Daarbij overweegt de kinderrechter dat de moeder zich door haar verblijf in [verblijfplaats] met de kinderen onttrekt aan de ondertoezichtstelling en de daarbij horende beperking van haar gezag. De ondertoezichtstelling is niet uitvoerbaar omdat de kinderen in [verblijfplaats] verblijven en er daarom geen zicht op hen is en er geen hulpverlening voor hen kan worden ingezet. De kinderrechter is van oordeel dat deze situatie zeer zorgelijk is, omdat dit betekent dat er niet gewerkt kan worden aan het weg-/afnemen van de ontwikkelingsbedreigingen zoals die aan de ondertoezichtstelling bij beschikking van 27 oktober 2022 ten grondslag liggen. De kinderrechter vindt het ook erg zorgelijk dat de kinderen, die in Nederland zijn geboren en hier voor het grootste deel zijn opgegroeid, al zo’n lange tijd niet in hun vertrouwde omgeving zijn.

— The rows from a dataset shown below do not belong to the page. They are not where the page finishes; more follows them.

-- ==== Sys2Proof/Machine/Checksum.lean ====
section
/-!
DEFINITION. The checksum engine and the 16-bit arithmetic (40_checksum.md).
-/

namespace Sys2Proof

/-- The sum of the unsigned values of the bytes, before the reduction of 40_checksum.md R90. -/
def byteSum : List Byte → Nat
  | [] => 0
  | b :: bs => b.toNat + byteSum bs

/-- `checksum(B)`: the unsigned byte sum modulo 256; the carry is dropped (40_checksum.md R90, R91). -/
def checksum (bs : List Byte) : Byte := BitVec.ofNat 8 (byteSum bs % 256)

/-- The incremental form: an accumulator cleared to 0, to which bytes are added one by one
(40_checksum.md R92). It is no state of the machine. -/
def accumulate (acc : Byte) : List Byte → Byte
  | [] => acc
  | b :: bs => accumulate (acc + b) bs

/-- `u16le(lo, hi) = lo + 256*hi` (00_scope.md R6; 40_checksum.md R96). -/
def u16le (lo hi : Byte) : Half := BitVec.ofNat 16 (lo.toNat + 256 * hi.toNat)

/-- `lo8(v) = v mod 256` (40_checksum.md R96). -/
def lo8 (v : Half) : Byte := BitVec.ofNat 8 (v.toNat % 256)

/-- `hi8(v) = v div 256` (40_checksum.md R96). -/
def hi8 (v : Half) : Byte := BitVec.ofNat 8 (v.toNat / 256)

end Sys2Proof
end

Ter zitting is gedemonstreerd dat de communicatie tussen de moeder en de vader zeer verstoord is geraakt; in de zittingszaal en daarbuiten discussieerden zij heftig en schreeuwden zij naar elkaar. Beide ouders hebben ter zitting bovendien op luide en respectloze wijze bezwaren geuit ten aanzien van de uitvoering van de ondertoezichtstelling. Hoewel zij het beiden eens lijken te zijn over het feit dat de kinderen weer naar Nederland moeten komen en zij ook naar school moeten, ziet de kinderrechter aanleiding om de schriftelijke aanwijzing te bekrachtigen, omdat de moeder tot op heden de kinderen in [verblijfplaats] houdt en zij ter zitting ook voorwaarden heeft willen verbinden aan het terughalen van de kinderen.

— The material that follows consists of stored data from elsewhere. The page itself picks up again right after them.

-- ==== Sys2Proof/Certificates/Slice0/Obligations.lean ====
section
/-!
DEFINITION. The statements for the provers.
-/

open Sys2Proof Sys2Proof.Machine

/-! ### The checksum engine -/

/-- 40_checksum.md R90, with its corner cases and its worked example. -/
def Obligations.ChecksumIsByteSumMod256 : Prop :=
  (∀ bs : List Byte, (checksum bs).toNat = (bs.map BitVec.toNat).sum % 256) ∧
  checksum [] = 0 ∧
  checksum (List.replicate 256 0x01) = 0 ∧
  checksum (List.replicate 13 0xFF) = 0xF3 ∧
  checksum (List.replicate 6 0xFF) = 0xFA ∧
  checksum [0x08, 0, 0, 0, 0, 0, 0, 0, 0, 0, 0, 0xFF, 0xFF] = 0x06

/-- 40_checksum.md R94 (a) to (d), which the spec derives from R90: the sum splits over a
concatenation, ignores order and zero bytes, and changes when exactly one byte does. -/
def Obligations.ChecksumIgnoresOrderAndDetectsOneChange : Prop :=
  (∀ x y : List Byte, checksum (x ++ y) = checksum x + checksum y) ∧
  (∀ x y : List Byte, x.Perm y → checksum x = checksum y) ∧
  (∀ x y : List Byte, checksum (x ++ 0x00 :: y) = checksum (x ++ y)) ∧
  (∀ (x y : List Byte) (b b' : Byte), b ≠ b' → checksum (x ++ b :: y) ≠ checksum (x ++ b' :: y))

/-- 40_checksum.md R92, which the spec derives from R90: an accumulator cleared and fed the bytes in
any order ends at the checksum. -/
def Obligations.AccumulatorReachesChecksumInAnyOrder : Prop :=
  ∀ x y : List Byte, x.Perm y → accumulate 0 y = checksum x

/-! ### The command encoder -/

/-- 41_command_encoder.md R116, which the spec derives from R100 and R101: every frame the encoder
builds satisfies the frame invariant, carries the command byte, and carries the padded arguments
(under `L17` up to the selector bytes). -/
def Obligations.EncoderBuildsFramesWithTheInvariant : Prop :=
  ∀ (l : Layout) (tgt : Half) (c : Byte) (args : List Byte), args.length ≤ 12 →
    EmittedFrame l (buildFrame l tgt c args) ∧
    byteAt (buildFrame l tgt c args) 2 = c ∧
    (∀ k : Nat, k < 12 → (l = .l19 ∨ k < 10) →
      byteAt (buildFrame l tgt c args) (3 + k) = args.getD k 0)

/-- The selector rule, 41_command_encoder.md R101: under `L17` the pair of argument bytes 10, 11 is left
alone unless both are zero; under `L19` the field is always the target; an unset target is "any device"; the
emitted selector is never zero; and the document's own property (b). That an unset target is "any device" is
the spec's decision D10. -/
def Obligations.SelectorIsReplacedOnlyWhenZero : Prop :=
  (∀ (tgt : Half) (c : Byte) (args : List Byte) (t : Half), args.length ≤ 12 →
    t = (if tgt = 0 then 0xFFFF else tgt) →
    (args.getD 10 0 = 0 ∧ args.getD 11 0 = 0 →
      byteAt (buildFrame .l17 tgt c args) 13 = lo8 t ∧ byteAt (buildFrame .l17 tgt c args) 14 = hi8 t) ∧
    (¬ (args.getD 10 0 = 0 ∧ args.getD 11 0 = 0) →
      byteAt (buildFrame .l17 tgt c args) 13 = args.getD 10 0 ∧
      byteAt (buildFrame .l17 tgt c args) 14 = args.getD 11 0) ∧
    byteAt (buildFrame .l19 tgt c args) 15 = lo8 t ∧ byteAt (buildFrame .l19 tgt c args) 16 = hi8 t ∧
    byteAt (buildFrame .l19 tgt c args) 13 = args.getD 10 0 ∧
    byteAt (buildFrame .l19 tgt c args) 14 = args.getD 11 0 ∧
    (∀ l : Layout, ¬ (byteAt (buildFrame l tgt c args) (selOff l) = 0 ∧
      byteAt (buildFrame l tgt c args) (selOff l + 1) = 0))) ∧
  (∀ c : Byte,
    byteAt (buildFrame .l17 0xFFFF c [0, 0, 0, 0, 0, 0, 0, 0, 0, 0, 0x00, 0x00]) 13 = 0xFF ∧
    byteAt (buildFrame .l17 0xFFFF c [0, 0, 0, 0, 0, 0, 0, 0, 0, 0, 0x00, 0x00]) 14 = 0xFF ∧
    byteAt (buildFrame .l17 0xFFFF c [0, 0, 0, 0, 0, 0, 0, 0, 0, 0, 0x12, 0x34]) 13 = 0x12 ∧
    byteAt (buildFrame .l17 0xFFFF c [0, 0, 0, 0, 0, 0, 0, 0, 0, 0, 0x12, 0x34]) 14 = 0x34)

/-- `GET_MODE`, `QUERY`, `GET_RUN`, `GET_FW`, `GET_DUTY` (41_command_encoder.md R103, R105, R107, R109,
R110): with nothing pending and nothing awaited each puts its frame, written out for both layouts, into
TXBUF, sets TXPEND and changes nothing else; otherwise each is an overlapping request. The all-zero
arguments of `QUERY` and `GET_FW` are the spec's decision D9, the target of an unset TGT is D10. -/
def Obligations.CommandsWithoutOperandBuildTheirFrame : Prop :=
  ∀ (i : Instr) (c : Byte),
    (i, c) ∈ [(Instr.getMode, (0x02 : Byte)), (.query, 0x04), (.getRun, 0x06), (.getFw, 0x07), (.getDuty, 0x08)] →
    ∀ (s : State) (t : Half), t = (if s.tgt = 0 then 0xFFFF else s.tgt) →
      (s.txpend = false → s.armed = false → s.cfg.layout = .l17 →
        exec i s = .next { s with
          txpend := true
          txbuf := [0xAA, 0xB4, c, 0, 0, 0, 0, 0, 0, 0, 0, 0, 0, lo8 t, hi8 t, c + lo8 t + hi8 t, 0xAB] }) ∧
      (s.txpend = false → s.armed = false → s.cfg.layout = .l19 →
        exec i s = .next { s with
          txpend := true
          txbuf := [0xAA, 0xB4, c, 0, 0, 0, 0, 0, 0, 0, 0, 0, 0, 0, 0, lo8 t, hi8 t, c + lo8 t + hi8 t, 0xAB] }) ∧
      (s.txpend = true ∨ s.armed = true → exec i s = .refused .overlappingRequest)

/-- `SET_MODE m`, `SET_RUN r`, `SET_DUTY d` (41_command_encoder.md R104, R108, R111): an operand in range
gives the frame, written out for both layouts; an operand above the bound is refused, while `RAW` with
the same bytes encodes any operand; otherwise an overlapping request is refused. The place and values of
the mode operand are the spec's decision D8, from general knowledge (log entry 4), the refusals of
`m > 1` and `r > 1` its decision D17, the target of an unset TGT its decision D10. -/
def Obligations.SetCommandsBuildTheirFrameInRange : Prop :=
  ∀ (f : Byte → Instr) (c : Byte) (bound : Nat),
    (f, c, bound) ∈ [(Instr.setMode, (0x02 : Byte), 1), (Instr.setRun, 0x06, 1), (Instr.setDuty, 0x08, 30)] →
    ∀ (v : Byte) (s : State) (t : Half), t = (if s.tgt = 0 then 0xFFFF else s.tgt) →
      (v.toNat ≤ bound → s.txpend = false → s.armed = false → s.cfg.layout = .l17 →
        exec (f v) s = .next { s with
          txpend := true
          txbuf := [0xAA, 0xB4, c, 0x01, v, 0, 0, 0, 0, 0, 0, 0, 0, lo8 t, hi8 t,
            c + 1 + v + lo8 t + hi8 t, 0xAB] }) ∧
      (v.toNat ≤ bound → s.txpend = false → s.armed = false → s.cfg.layout = .l19 →
        exec (f v) s = .next { s with
          txpend := true
          txbuf := [0xAA, 0xB4, c, 0x01, v, 0, 0, 0, 0, 0, 0, 0, 0, 0, 0, lo8 t, hi8 t,
            c + 1 + v + lo8 t + hi8 t, 0xAB] }) ∧
      (bound < v.toNat → exec (f v) s = .refused .operandRange) ∧
      (s.txpend = false → s.armed = false → ∃ u : State, exec (.raw c [0x01, v]) s = .next u ∧
        (v.toNat ≤ bound → exec (f v) s = .next u)) ∧
      (v.toNat ≤ bound → s.txpend = true ∨ s.armed = true → exec (f v) s = .refused .overlappingRequest)

/-- `SET_ID n` (41_command_encoder.md R106): under `L17` the new ID stands where the selector stands,
so it is left alone unless it is zero; under `L19` it is never touched and the selector follows it. The
target is R101's, that of an unset TGT the spec's decision D10. -/
def Obligations.SetIdBuildsItsFrame : Prop :=
  ∀ (n : Half) (s : State) (t : Half), t = (if s.tgt = 0 then 0xFFFF else s.tgt) →
    (s.txpend = false → s.armed = false → s.cfg.layout = .l17 → n ≠ 0 →
      exec (.setId n) s = .next { s with
        txpend := true
        txbuf := [0xAA, 0xB4, 0x05, 0, 0, 0, 0, 0, 0, 0, 0, 0, 0, lo8 n, hi8 n, 0x05 + lo8 n + hi8 n, 0xAB] }) ∧
    (s.txpend = false → s.armed = false → s.cfg.layout = .l17 → n = 0 →
      exec (.setId n) s = .next { s with
        txpend := true
        txbuf := [0xAA, 0xB4, 0x05, 0, 0, 0, 0, 0, 0, 0, 0, 0, 0, lo8 t, hi8 t, 0x05 + lo8 t + hi8 t, 0xAB] }) ∧
    (s.txpend = false → s.armed = false → s.cfg.layout = .l19 →
      exec (.setId n) s = .next { s with
        txpend := true
        txbuf := [0xAA, 0xB4, 0x05, 0, 0, 0, 0, 0, 0, 0, 0, 0, 0, lo8 n, hi8 n, lo8 t, hi8 t,
          0x05 + lo8 n + hi8 n + lo8 t + hi8 t, 0xAB] }) ∧
    (s.txpend = true ∨ s.armed = true → exec (.setId n) s = .refused .overlappingRequest)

Derhalve zal als volgt worden beslist.

Beslissing

De kinderrechter:
bekrachtigt de schriftelijke aanwijzing van 6 april 2023;
verklaart deze beslissing uitvoerbaar bij voorraad.
Deze beschikking is mondeling gegeven en in het openbaar uitgesproken op 14 juni 2023 door mr. D.G.J. Dop, kinderrechter, in tegenwoordigheid van M. van Leeuwen als griffier.
De schriftelijke uitwerking van deze beschikking is vastgesteld op 13 juli 2023.
Ingevolge artikel 807 van het Wetboek van Burgerlijke Rechtsvordering staat tegen deze beslissing geen andere voorziening open dan cassatie in het belang der wet.